§ Brief:
Repeat the lines of the data that follow, please, starting at the first and stopping after the one with "def Desc.upsetOfSource (c".
---------- Data extract ----------
/-- Shuttle n stands still: its clock is off, or STOW has stopped it (R473, R474). -/
def Dev.shuttleStill (d : Dev) (n : Nat) : Bool := decide (28 ≤ n) || d.asleep || (decide (n < 16) && !d.clocked)

/-- A disturbance falls on the position's read of its source, where that read is local or looks the entry up; else on its
write. Of the accesses of a position it is the first (DESIGN CHOICE, log 94). -/
def Desc.upsetOfSource (c : Desc) (own : Nat) (u : Upset) : Bool :=
  match decodeAddr own c.src with
  | some (.local_ _) => u != .loomEntry
  | some (.loom _ _) => u == .loomEntry
  | _ => false

/-- One position of a descriptor, at its place in the traversal (R242). -/
def Dev.handlePosition (d : Dev) (n : Nat) (r : DescRun) (u : Upset) : Dev :=
  let c := Desc.ofBytes r.raw
  let j := c.coords r.pos
  let s := d.sourceAt n c j
  match s.2 with
  | .fault code a => s.1.stopRun n r.index code 2 r.pos a
  | .pad =>
    if c.padWrite then
      match c.typeOut with
      | some t => (s.1.putElem n r c (padElem t c.pad) j r.pos none u).nextPosition n r.index
      | none => s.1
    else s.1.nextPosition n r.index
  | .elem i =>
    match c.typeIn with
    | none => s.1
    | some t =>
      let mine := c.upsetOfSource d.deviceId u
      let us := if mine then u else .none
      let ud := if mine then .none else u
      if t == .gradBlock && c.typeOut == some .gradBlock then
        let g := s.1.copyGrad n r c i j r.pos us ud
        if g.2 then g.1.nextPosition n r.index else g.1
      else
        let x := s.1.readElem n r c t i us
        match x.2 with
        | .wait => x.1
        | .fault code a => x.1.stopRun n r.index code 0 r.pos a
        | .elem e =>
          let sa := addOffset c.src (elemBytes t (elemOffset (fun k => nth 0 c.ss k) (fun k => nth 0 i k))).1
          ((x.1.putElem n r c e j r.pos sa ud).convertedTile c sa).nextPosition n r.index

/-- The descriptor that Shuttle n works on goes on: runs that waited are issued, then one position is handled. -/
def Dev.position (d : Dev) (n : Nat) (u : Upset) : Dev :=
  match (d.shuttle n).current with
  | none => d
  | some r =>
    if d.shuttleStill n || r.issued || r.need != 0 then d
    else if r.failed || decide (r.total ≤ r.pos) then d.settleRuns n r.index
    else
      let d := d.drainRuns n r.index
      match d.runOf n r.index with
      | none => d
      | some r => if r.failed || !r.queued.isEmpty || 256 ≤ d.outstanding n then d else d.handlePosition n r u

/-! ### Starting (R234–R236, R253, R254, R324) -/

/-- The Shuttle's step tag unit sees the beat of a start condition (R235). -/
def Dev.startMet (d : Dev) (step : Nat) (c : Desc) : Bool :=
  if c.startMode = 0 then true
  else if d.frozen then false
  else if c.startMode = 1 then decide (fieldOf c.start 16 9 ≤ d.tokens (fieldOf c.start 29 26) (fieldOf c.start 25 17))
  else decide ((d.resil.witnessFrom.getD (d.startBeatOf step)) + fieldOf c.start 29 0 ≤ d.get Ent.logicalBeat)

/-- The tokens of a met start condition are consumed. -/
def Dev.takeStart (d : Dev) (c : Desc) : Dev :=
  if c.startMode = 1 then
    let i := fieldOf c.start 29 26
    let k := fieldOf c.start 25 17
    d.modIsland i fun x => { x with tokens := sset 0 x.tokens k (sget 0 x.tokens k - fieldOf c.start 16 9) }
  else d

/-- Two extents overlap (R253). -/
def extentsMeet (a b : Option (Nat × Int × Int)) : Bool :=
  match a, b with
  | some a, some b => a.1 == b.1 && decide (a.2.1 ≤ b.2.2) && decide (b.2.1 ≤ a.2.2)
  | _, _ => false

/-- The extents of the 8 most recently started descriptors in flight, with their Shuttles. -/
def Dev.extentList (d : Dev) : List (Nat × DescRun) :=
  let all := d.shuttles.flatMap fun s => s.2.inFlight.map fun r => (s.1, r)
  all.filter fun a => (all.filter fun b => decide (a.2.order < b.2.order)).length < 8

/-- The credit need of a stream descriptor (R324): none where it is no stream descriptor. -/
def Dev.creditNeed (d : Dev) (c : Desc) : Option (Nat × Nat) :=
  match decodeAddr d.deviceId c.dst with
  | some (.loom i off) =>
    let e := LoomEnt.ofWord (d.loomWord i)
    if e.valid && e.stream then
      let b := 4096 * 2 ^ (d.outStream e.streamId).bufLog
      let base : Int := ((c.dst % 2 ^ 47 : Nat) : Int)
      let at_ : Int := ((e.segment * 0x4000000 + off : Nat) : Int)
      match c.range with
      | some rg => some (e.streamId, (at_ + rg.2.2 - base).toNat / b - (at_ + rg.2.1 - base).toNat / b + 1)
      | none => some (e.streamId, 0)
    else none
  | _ => none

/-- A destination touches bundle page g of the device, numbered over its panels (R51); own is the device's ID. -/
def touchesPage (own : Nat) (ext : Option (Nat × Int × Int)) (g : Nat) : Bool :=
  match ext with
  | some e =>
    (e.1 == 0 || e.1 == 0x200000 + own) && decide (e.2.1 < ((0x10E000000 + (g + 1) * 0x8000 : Nat) : Int))
      && decide (((0x10E000000 + g * 0x8000 : Nat) : Int) ≤ e.2.2)
  | none => false

/-- The bundle pages of a destination are busy while a descriptor in flight writes there (R51). -/
def Dev.markPages (d : Dev) (ext : Option (Nat × Int × Int)) : Dev :=
  match ext with
  | none => d
  | some e =>
    let lo := (max e.2.1 0x10E000000).toNat - 0x10E000000
    let hi := (min e.2.2 0x10FFFFFFF).toNat - 0x10E000000
    if e.2.2 < 0x10E000000 || 0x10FFFFFFF < e.2.1 then d
    else ((upTo (hi / 0x8000 + 1 - lo / 0x8000)).map (lo / 0x8000 + ·)).foldl (fun d g =>
      let busy := d.shuttles.any fun s => s.2.inFlight.any fun r => touchesPage d.deviceId r.extent g
      if touchesPage d.deviceId ext g then d.modPanel (g / 8) fun x => { x with busyPages := setBit x.busyPages (g % 8) busy }
      else d) d

/-- A descriptor that is not performed: the queue goes on after it (R240, R259). -/
def Dev.skipDesc (d : Dev) (n : Nat) : Dev :=
  d.modShuttle n fun s => { s with next := s.next + 1, left := s.left - 1 }

/-- The body ends, or the prologue gives way to the first body. -/
def Dev.endOfBody (d : Dev) (n : Nat) : Dev :=
  let s := d.shuttle n
  if s.left != 0 then d
  else if s.opening then
    d.modShuttle n fun s => { s with opening := false, left := s.body, next := s.prologue + s.step % s.period * s.body }
  else if s.inFlight.isEmpty then
    d.modShuttle n fun s => { s with phase := if s.step = d.pat.lastStep then 0 else 3 }
  else d

/-- A descriptor's 128 bytes as Shuttle n's fetch gets them; none where its command word is lost. -/
def Dev.fetchDesc (d : Dev) (n a : Nat) (u : Upset) : Dev × Option (List Byte) :=
  let d := d.shuttleCrossing n a
  if u = .commandWord then (d.lostCommand (shuttleUnit n), none)
  else
    let m := d.windowMeet (shuttleUnit n) a (shuttleCulprit n) u
    if m.2 then ((m.1.freeBytes 128).1, some (m.1.freeBytes 128).2) else (m.1, some (m.1.read a 128))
----------
§ Response below:
/-- Shuttle n stands still: its clock is off, or STOW has stopped it (R473, R474). -/
def Dev.shuttleStill (d : Dev) (n : Nat) : Bool := decide (28 ≤ n) || d.asleep || (decide (n < 16) && !d.clocked)

/-- A disturbance falls on the position's read of its source, where that read is local or looks the entry up; else on its
write. Of the accesses of a position it is the first (DESIGN CHOICE, log 94). -/
def Desc.upsetOfSource (c : Desc) (own : Nat) (u : Upset) : Bool :=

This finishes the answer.